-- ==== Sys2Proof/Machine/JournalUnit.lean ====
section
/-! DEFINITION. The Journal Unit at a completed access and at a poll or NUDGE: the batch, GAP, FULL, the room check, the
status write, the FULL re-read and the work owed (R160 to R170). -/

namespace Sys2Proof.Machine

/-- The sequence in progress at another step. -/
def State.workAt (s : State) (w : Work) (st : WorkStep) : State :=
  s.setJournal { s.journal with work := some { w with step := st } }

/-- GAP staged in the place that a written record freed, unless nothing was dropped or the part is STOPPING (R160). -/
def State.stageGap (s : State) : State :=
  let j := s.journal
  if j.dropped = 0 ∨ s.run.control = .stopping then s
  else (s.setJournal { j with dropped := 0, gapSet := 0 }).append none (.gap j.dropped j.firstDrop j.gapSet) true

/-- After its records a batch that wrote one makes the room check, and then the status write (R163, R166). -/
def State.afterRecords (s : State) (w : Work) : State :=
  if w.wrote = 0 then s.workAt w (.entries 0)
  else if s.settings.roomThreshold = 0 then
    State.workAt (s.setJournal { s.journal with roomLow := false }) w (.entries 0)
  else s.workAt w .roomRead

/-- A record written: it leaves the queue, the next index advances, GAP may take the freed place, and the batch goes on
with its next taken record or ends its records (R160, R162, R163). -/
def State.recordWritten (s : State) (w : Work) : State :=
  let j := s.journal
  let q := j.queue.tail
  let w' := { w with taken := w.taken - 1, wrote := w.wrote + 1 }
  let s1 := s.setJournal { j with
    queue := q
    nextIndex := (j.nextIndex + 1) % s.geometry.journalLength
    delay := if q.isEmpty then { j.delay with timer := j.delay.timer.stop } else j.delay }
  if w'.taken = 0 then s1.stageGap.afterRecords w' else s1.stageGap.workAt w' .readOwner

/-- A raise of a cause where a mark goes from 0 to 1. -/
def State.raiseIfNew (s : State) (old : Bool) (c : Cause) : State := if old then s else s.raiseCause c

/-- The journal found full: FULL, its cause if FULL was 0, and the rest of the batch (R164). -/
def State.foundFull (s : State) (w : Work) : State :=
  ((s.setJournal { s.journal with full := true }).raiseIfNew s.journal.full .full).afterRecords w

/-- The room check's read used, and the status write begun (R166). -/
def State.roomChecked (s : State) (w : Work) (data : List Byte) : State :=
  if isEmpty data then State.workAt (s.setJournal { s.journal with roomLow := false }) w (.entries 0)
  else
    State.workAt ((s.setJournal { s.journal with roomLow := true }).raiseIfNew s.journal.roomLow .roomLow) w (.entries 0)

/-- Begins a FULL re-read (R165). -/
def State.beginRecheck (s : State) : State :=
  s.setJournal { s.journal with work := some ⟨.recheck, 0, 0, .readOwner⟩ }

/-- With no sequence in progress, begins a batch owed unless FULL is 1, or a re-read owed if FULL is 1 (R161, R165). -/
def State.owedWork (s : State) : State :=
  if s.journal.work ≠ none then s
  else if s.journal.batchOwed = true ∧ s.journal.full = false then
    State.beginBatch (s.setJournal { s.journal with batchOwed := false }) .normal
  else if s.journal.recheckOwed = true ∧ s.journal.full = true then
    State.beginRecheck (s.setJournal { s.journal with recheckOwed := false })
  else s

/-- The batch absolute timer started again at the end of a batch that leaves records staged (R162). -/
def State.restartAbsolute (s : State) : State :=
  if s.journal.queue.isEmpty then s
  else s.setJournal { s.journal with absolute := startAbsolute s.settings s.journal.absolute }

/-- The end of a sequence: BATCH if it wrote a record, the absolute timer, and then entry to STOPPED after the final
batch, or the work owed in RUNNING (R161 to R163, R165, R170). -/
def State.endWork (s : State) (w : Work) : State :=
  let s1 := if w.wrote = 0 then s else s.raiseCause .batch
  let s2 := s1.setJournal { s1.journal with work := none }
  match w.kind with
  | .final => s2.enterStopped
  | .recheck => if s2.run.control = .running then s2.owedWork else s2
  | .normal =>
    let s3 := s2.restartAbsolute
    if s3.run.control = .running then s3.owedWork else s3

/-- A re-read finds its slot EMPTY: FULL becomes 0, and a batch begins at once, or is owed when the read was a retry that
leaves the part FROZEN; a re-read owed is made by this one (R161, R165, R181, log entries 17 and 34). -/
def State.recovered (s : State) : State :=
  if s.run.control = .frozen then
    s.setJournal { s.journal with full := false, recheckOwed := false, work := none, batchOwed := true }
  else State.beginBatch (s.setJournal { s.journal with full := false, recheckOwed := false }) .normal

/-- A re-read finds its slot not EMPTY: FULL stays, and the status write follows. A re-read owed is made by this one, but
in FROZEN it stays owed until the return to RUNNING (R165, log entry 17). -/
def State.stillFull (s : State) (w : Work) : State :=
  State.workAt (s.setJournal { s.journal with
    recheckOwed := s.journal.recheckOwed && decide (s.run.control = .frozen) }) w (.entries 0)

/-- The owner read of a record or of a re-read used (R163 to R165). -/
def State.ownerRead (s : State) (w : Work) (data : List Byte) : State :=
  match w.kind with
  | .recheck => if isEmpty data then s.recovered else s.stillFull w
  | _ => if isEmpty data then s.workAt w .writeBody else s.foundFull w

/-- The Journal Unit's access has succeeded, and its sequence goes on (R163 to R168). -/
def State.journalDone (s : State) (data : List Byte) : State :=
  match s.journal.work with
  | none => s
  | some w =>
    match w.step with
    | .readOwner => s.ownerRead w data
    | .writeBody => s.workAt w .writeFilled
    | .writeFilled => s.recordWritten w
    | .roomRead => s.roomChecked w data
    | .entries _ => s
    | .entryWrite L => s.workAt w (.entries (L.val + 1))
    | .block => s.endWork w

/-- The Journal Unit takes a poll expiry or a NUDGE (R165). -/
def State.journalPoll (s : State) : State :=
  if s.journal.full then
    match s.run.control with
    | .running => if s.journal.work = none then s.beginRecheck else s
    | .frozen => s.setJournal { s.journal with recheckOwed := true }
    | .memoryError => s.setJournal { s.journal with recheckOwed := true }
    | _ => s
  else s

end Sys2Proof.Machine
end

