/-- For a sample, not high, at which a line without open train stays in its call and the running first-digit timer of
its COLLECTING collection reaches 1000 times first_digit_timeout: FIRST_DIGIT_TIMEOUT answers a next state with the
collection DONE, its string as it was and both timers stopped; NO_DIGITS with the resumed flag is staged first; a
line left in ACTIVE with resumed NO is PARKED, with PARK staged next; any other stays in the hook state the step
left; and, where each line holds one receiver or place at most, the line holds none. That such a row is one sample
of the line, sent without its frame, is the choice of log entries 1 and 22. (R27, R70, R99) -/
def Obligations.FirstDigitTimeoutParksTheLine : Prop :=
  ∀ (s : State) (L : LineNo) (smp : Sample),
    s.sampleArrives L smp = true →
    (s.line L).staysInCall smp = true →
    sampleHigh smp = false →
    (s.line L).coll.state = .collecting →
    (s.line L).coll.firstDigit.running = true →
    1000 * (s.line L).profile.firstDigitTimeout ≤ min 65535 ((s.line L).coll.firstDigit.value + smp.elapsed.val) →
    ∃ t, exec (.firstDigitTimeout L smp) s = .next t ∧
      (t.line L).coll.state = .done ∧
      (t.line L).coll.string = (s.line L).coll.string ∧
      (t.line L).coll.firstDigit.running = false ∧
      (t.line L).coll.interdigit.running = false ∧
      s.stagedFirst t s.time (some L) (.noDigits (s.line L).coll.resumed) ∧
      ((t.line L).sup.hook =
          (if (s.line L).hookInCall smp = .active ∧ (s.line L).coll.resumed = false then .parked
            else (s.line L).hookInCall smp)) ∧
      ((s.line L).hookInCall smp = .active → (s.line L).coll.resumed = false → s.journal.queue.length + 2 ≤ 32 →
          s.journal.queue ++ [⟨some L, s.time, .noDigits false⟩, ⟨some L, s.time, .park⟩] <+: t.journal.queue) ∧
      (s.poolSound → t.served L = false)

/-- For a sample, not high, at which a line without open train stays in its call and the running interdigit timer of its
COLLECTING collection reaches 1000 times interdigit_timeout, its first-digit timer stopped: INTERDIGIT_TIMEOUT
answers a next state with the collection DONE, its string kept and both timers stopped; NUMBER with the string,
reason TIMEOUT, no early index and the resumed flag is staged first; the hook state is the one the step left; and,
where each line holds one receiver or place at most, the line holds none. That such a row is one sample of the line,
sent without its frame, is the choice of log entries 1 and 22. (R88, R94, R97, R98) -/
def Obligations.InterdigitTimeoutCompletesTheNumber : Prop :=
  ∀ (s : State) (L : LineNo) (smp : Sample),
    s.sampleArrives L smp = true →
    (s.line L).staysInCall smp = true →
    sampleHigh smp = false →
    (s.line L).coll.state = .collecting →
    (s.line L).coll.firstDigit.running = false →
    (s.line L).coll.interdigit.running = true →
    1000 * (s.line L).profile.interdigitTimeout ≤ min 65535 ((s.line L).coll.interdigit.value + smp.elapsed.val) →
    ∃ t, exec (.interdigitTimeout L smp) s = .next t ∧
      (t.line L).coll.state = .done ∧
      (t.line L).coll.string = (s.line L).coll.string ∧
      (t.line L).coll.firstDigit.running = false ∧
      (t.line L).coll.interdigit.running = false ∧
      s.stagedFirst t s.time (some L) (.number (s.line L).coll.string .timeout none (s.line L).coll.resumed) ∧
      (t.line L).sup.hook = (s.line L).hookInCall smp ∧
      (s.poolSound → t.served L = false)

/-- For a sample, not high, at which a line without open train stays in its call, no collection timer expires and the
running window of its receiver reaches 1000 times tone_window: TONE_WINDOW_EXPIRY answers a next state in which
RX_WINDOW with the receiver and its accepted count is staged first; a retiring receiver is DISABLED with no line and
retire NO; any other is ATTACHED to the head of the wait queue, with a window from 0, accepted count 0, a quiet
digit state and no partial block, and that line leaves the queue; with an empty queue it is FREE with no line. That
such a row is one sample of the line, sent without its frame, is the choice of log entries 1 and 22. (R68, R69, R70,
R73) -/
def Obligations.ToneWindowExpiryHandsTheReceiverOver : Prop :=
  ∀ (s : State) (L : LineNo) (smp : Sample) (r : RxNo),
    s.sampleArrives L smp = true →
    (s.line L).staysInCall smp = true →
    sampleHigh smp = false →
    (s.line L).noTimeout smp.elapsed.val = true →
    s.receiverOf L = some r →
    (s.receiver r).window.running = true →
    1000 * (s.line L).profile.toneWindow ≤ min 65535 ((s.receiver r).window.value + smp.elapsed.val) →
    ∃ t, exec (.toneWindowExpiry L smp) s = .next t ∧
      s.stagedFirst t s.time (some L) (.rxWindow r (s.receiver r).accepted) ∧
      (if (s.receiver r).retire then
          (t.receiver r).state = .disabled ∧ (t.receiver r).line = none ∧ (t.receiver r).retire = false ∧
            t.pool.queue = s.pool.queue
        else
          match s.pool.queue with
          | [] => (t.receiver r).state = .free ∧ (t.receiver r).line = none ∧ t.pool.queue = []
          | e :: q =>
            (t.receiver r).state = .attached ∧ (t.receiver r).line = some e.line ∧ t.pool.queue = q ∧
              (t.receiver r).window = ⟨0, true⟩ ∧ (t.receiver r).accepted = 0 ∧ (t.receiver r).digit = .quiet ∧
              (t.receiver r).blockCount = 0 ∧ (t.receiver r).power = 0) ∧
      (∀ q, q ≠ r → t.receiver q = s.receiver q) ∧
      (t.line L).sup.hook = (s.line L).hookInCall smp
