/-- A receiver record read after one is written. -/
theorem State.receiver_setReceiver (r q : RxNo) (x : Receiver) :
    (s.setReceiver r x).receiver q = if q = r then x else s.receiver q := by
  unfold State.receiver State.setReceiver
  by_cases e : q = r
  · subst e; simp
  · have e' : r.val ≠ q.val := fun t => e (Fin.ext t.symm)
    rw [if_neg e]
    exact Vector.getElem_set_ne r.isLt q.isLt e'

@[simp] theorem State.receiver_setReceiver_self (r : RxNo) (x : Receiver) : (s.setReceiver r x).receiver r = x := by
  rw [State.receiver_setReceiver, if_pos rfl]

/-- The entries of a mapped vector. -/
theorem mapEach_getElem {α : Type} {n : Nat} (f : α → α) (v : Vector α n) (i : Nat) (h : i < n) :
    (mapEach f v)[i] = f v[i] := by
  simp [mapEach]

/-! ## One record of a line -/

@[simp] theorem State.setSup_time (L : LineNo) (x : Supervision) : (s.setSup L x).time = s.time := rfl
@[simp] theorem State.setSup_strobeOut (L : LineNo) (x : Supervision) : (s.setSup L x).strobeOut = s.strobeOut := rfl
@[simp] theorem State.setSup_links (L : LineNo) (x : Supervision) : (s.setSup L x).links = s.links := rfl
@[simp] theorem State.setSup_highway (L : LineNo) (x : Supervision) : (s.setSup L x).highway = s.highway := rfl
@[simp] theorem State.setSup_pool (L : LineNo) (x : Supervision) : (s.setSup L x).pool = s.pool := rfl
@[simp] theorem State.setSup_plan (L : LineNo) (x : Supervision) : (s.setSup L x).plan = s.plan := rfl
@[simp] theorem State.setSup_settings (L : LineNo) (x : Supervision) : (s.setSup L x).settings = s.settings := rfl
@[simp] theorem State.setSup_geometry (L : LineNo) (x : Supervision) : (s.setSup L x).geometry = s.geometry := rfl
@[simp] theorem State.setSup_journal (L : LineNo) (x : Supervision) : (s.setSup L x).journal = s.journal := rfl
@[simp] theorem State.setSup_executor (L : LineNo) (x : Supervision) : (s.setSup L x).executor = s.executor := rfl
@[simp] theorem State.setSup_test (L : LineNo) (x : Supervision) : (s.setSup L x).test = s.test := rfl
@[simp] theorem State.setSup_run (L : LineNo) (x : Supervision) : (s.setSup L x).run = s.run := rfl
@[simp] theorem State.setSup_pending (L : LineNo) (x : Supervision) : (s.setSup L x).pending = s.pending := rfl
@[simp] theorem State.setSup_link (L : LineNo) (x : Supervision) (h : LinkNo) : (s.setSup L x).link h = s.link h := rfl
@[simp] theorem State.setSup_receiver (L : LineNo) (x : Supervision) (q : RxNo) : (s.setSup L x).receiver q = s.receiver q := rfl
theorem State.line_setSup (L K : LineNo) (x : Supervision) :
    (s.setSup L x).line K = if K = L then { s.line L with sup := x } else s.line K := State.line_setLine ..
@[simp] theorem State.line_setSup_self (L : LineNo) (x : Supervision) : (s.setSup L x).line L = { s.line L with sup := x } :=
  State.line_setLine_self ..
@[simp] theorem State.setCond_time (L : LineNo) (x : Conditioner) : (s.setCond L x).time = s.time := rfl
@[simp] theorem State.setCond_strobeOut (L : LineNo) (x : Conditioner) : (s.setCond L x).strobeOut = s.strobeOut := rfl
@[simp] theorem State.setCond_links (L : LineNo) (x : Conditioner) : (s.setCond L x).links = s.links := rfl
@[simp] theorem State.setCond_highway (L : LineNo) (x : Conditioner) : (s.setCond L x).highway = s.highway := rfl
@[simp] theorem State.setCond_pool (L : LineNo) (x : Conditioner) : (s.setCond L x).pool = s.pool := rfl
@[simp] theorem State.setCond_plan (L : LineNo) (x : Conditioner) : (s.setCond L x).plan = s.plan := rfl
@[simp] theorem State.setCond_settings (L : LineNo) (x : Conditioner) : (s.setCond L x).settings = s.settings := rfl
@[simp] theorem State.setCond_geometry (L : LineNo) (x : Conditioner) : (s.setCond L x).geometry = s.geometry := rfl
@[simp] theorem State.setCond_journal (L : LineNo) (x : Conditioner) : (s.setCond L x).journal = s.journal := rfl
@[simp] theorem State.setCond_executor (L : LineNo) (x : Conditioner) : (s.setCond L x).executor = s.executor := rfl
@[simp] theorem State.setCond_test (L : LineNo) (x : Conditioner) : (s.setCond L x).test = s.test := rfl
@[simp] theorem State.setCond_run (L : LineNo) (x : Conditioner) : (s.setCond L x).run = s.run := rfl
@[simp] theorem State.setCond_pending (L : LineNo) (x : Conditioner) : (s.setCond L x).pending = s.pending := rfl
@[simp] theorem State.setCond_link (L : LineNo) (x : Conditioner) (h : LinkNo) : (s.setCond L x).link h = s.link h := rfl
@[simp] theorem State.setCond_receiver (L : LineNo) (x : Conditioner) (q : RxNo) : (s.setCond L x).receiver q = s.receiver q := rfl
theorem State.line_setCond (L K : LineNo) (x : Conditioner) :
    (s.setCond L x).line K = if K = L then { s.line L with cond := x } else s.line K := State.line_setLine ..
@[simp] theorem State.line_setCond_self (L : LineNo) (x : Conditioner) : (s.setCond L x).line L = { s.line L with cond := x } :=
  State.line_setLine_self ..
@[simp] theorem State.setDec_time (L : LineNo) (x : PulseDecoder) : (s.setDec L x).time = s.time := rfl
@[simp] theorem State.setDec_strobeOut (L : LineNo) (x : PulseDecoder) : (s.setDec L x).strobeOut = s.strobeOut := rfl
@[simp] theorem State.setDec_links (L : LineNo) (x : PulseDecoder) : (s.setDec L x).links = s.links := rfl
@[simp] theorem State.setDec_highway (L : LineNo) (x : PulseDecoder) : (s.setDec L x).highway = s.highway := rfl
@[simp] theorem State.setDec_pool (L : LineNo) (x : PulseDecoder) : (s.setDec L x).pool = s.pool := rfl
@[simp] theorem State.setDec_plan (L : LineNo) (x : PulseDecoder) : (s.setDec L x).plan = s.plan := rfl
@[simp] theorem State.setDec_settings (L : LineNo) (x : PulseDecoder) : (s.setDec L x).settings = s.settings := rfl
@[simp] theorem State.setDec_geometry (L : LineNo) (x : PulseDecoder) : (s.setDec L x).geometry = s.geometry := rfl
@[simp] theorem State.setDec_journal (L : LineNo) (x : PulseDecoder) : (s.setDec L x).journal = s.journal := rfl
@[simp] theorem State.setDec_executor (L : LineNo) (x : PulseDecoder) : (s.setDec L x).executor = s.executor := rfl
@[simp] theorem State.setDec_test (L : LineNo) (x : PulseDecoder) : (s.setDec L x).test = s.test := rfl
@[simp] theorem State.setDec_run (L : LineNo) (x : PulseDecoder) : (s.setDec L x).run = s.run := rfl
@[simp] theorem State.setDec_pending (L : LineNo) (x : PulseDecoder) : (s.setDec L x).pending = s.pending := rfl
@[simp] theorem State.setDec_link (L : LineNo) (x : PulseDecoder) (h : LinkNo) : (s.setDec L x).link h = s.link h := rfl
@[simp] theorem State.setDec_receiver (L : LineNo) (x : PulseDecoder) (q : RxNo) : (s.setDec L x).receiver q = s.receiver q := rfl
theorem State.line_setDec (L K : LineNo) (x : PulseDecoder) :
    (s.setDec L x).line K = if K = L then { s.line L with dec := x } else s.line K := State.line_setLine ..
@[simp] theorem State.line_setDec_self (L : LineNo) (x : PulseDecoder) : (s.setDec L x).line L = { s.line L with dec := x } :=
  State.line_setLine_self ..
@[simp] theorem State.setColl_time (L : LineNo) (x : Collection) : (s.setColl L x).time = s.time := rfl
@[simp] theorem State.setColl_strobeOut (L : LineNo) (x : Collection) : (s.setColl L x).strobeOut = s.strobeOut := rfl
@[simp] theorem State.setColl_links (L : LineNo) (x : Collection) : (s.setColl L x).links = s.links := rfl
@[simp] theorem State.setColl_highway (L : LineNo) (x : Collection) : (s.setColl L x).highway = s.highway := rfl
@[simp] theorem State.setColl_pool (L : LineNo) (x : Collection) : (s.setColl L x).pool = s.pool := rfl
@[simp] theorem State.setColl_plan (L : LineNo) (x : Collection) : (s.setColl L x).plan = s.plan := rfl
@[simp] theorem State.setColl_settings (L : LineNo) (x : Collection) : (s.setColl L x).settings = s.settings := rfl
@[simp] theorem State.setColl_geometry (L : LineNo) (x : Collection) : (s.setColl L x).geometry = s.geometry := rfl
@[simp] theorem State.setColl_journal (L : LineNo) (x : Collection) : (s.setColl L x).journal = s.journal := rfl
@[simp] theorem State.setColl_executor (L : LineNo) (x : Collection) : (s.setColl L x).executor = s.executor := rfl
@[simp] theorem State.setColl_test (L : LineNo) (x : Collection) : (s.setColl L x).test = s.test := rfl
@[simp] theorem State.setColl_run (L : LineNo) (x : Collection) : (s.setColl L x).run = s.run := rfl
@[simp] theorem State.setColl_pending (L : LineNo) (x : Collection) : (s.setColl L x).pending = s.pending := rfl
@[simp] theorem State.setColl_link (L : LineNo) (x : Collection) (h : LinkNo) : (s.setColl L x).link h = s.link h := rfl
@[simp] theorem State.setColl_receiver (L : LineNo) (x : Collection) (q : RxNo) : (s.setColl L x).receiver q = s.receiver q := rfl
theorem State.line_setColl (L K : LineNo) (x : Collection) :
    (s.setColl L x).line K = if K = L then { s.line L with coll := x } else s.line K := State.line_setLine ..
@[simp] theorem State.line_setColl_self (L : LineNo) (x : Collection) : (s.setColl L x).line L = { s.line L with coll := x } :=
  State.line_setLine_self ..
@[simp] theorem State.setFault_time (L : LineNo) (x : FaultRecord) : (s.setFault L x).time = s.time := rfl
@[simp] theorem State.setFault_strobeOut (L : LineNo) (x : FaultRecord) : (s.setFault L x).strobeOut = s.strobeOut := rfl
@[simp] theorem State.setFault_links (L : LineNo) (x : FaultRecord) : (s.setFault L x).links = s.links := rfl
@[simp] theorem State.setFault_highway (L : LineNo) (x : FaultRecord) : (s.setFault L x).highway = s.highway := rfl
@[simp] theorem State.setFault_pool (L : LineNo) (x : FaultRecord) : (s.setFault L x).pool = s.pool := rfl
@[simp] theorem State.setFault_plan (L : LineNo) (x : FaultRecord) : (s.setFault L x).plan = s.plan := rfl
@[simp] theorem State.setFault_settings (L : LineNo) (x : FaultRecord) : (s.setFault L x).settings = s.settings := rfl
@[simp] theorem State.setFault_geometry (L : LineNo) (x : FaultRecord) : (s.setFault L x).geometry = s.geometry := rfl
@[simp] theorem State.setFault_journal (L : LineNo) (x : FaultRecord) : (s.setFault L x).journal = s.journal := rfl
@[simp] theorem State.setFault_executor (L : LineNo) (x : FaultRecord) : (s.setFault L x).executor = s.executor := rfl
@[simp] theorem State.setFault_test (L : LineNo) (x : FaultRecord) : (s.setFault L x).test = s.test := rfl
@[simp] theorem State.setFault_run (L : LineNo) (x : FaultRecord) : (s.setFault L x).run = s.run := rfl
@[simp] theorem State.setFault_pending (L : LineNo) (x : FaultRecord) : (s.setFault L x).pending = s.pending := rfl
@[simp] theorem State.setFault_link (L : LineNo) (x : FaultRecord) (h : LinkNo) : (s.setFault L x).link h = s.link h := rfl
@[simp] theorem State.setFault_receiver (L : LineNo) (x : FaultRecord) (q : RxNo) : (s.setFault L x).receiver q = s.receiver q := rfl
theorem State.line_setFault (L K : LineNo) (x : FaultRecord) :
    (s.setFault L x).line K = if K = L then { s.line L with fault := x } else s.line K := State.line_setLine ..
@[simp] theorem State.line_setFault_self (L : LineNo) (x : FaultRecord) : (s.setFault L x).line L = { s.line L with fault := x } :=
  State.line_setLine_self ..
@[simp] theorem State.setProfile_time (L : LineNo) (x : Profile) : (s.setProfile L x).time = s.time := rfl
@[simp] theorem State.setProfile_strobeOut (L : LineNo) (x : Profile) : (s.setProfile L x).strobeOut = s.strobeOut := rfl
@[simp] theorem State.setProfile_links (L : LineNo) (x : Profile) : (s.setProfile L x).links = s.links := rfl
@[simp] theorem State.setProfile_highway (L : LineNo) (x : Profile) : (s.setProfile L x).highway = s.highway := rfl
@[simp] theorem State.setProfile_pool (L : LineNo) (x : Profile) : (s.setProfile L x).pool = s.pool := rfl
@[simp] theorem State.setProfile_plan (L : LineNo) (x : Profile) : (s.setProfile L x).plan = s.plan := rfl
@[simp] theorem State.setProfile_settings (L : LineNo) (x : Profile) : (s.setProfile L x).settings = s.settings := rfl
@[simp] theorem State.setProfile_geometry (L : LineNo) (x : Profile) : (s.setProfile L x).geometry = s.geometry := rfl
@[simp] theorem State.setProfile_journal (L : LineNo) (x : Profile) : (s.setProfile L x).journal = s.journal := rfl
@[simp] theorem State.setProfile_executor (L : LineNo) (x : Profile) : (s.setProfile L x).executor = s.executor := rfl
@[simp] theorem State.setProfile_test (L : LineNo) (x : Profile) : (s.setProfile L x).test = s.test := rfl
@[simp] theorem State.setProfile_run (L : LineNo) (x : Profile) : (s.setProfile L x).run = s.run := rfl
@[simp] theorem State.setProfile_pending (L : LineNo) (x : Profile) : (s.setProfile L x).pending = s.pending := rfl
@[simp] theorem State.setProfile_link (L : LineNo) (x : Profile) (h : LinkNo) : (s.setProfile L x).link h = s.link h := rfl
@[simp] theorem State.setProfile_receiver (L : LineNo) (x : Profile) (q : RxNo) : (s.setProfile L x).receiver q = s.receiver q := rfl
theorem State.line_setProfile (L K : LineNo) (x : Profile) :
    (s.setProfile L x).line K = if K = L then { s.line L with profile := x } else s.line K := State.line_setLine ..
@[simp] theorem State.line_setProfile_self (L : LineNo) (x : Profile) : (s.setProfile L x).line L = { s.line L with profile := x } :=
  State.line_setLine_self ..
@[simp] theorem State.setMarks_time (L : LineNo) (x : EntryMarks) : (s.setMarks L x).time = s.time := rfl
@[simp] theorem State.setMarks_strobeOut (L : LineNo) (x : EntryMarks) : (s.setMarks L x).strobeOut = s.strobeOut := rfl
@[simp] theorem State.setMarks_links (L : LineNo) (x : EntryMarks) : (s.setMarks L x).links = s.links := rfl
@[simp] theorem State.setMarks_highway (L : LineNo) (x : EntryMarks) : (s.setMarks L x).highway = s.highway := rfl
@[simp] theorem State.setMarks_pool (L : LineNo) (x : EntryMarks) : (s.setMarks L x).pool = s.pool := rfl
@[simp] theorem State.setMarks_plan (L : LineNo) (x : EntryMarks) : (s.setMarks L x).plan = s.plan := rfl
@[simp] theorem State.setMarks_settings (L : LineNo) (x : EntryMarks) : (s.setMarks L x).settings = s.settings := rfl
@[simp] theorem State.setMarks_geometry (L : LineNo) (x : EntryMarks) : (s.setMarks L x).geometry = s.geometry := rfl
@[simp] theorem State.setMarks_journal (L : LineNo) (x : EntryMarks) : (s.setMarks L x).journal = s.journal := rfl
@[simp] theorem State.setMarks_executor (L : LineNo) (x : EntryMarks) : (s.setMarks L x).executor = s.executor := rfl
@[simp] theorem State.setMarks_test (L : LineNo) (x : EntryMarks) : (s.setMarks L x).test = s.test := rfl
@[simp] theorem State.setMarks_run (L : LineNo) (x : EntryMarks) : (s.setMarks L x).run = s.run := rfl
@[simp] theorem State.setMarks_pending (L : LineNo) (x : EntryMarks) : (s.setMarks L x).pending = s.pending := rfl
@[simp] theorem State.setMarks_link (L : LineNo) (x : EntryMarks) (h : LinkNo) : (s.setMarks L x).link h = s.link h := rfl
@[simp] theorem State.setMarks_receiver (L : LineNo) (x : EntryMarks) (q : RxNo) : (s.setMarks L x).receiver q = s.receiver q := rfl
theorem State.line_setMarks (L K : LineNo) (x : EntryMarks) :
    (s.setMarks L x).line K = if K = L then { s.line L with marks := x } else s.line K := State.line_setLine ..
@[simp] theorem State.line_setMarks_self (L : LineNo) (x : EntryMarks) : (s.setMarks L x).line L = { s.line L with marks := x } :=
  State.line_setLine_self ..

Required work :: An exact, complete copy of the lines above from the one with "(s.setFault L x).geometry = s.geometry := rfl" through the one with "(s.setProfile L x).strobeOut = s.strobeOut := rfl" is the whole answer.

Response ::
@[simp] theorem State.setFault_geometry (L : LineNo) (x : FaultRecord) : (s.setFault L x).geometry = s.geometry := rfl
@[simp] theorem State.setFault_journal (L : LineNo) (x : FaultRecord) : (s.setFault L x).journal = s.journal := rfl
@[simp] theorem State.setFault_executor (L : LineNo) (x : FaultRecord) : (s.setFault L x).executor = s.executor := rfl
@[simp] theorem State.setFault_test (L : LineNo) (x : FaultRecord) : (s.setFault L x).test = s.test := rfl
@[simp] theorem State.setFault_run (L : LineNo) (x : FaultRecord) : (s.setFault L x).run = s.run := rfl
@[simp] theorem State.setFault_pending (L : LineNo) (x : FaultRecord) : (s.setFault L x).pending = s.pending := rfl
@[simp] theorem State.setFault_link (L : LineNo) (x : FaultRecord) (h : LinkNo) : (s.setFault L x).link h = s.link h := rfl
@[simp] theorem State.setFault_receiver (L : LineNo) (x : FaultRecord) (q : RxNo) : (s.setFault L x).receiver q = s.receiver q := rfl
theorem State.line_setFault (L K : LineNo) (x : FaultRecord) :
    (s.setFault L x).line K = if K = L then { s.line L with fault := x } else s.line K := State.line_setLine ..
@[simp] theorem State.line_setFault_self (L : LineNo) (x : FaultRecord) : (s.setFault L x).line L = { s.line L with fault := x } :=
  State.line_setLine_self ..
@[simp] theorem State.setProfile_time (L : LineNo) (x : Profile) : (s.setProfile L x).time = s.time := rfl
@[simp] theorem State.setProfile_strobeOut (L : LineNo) (x : Profile) : (s.setProfile L x).strobeOut = s.strobeOut := rfl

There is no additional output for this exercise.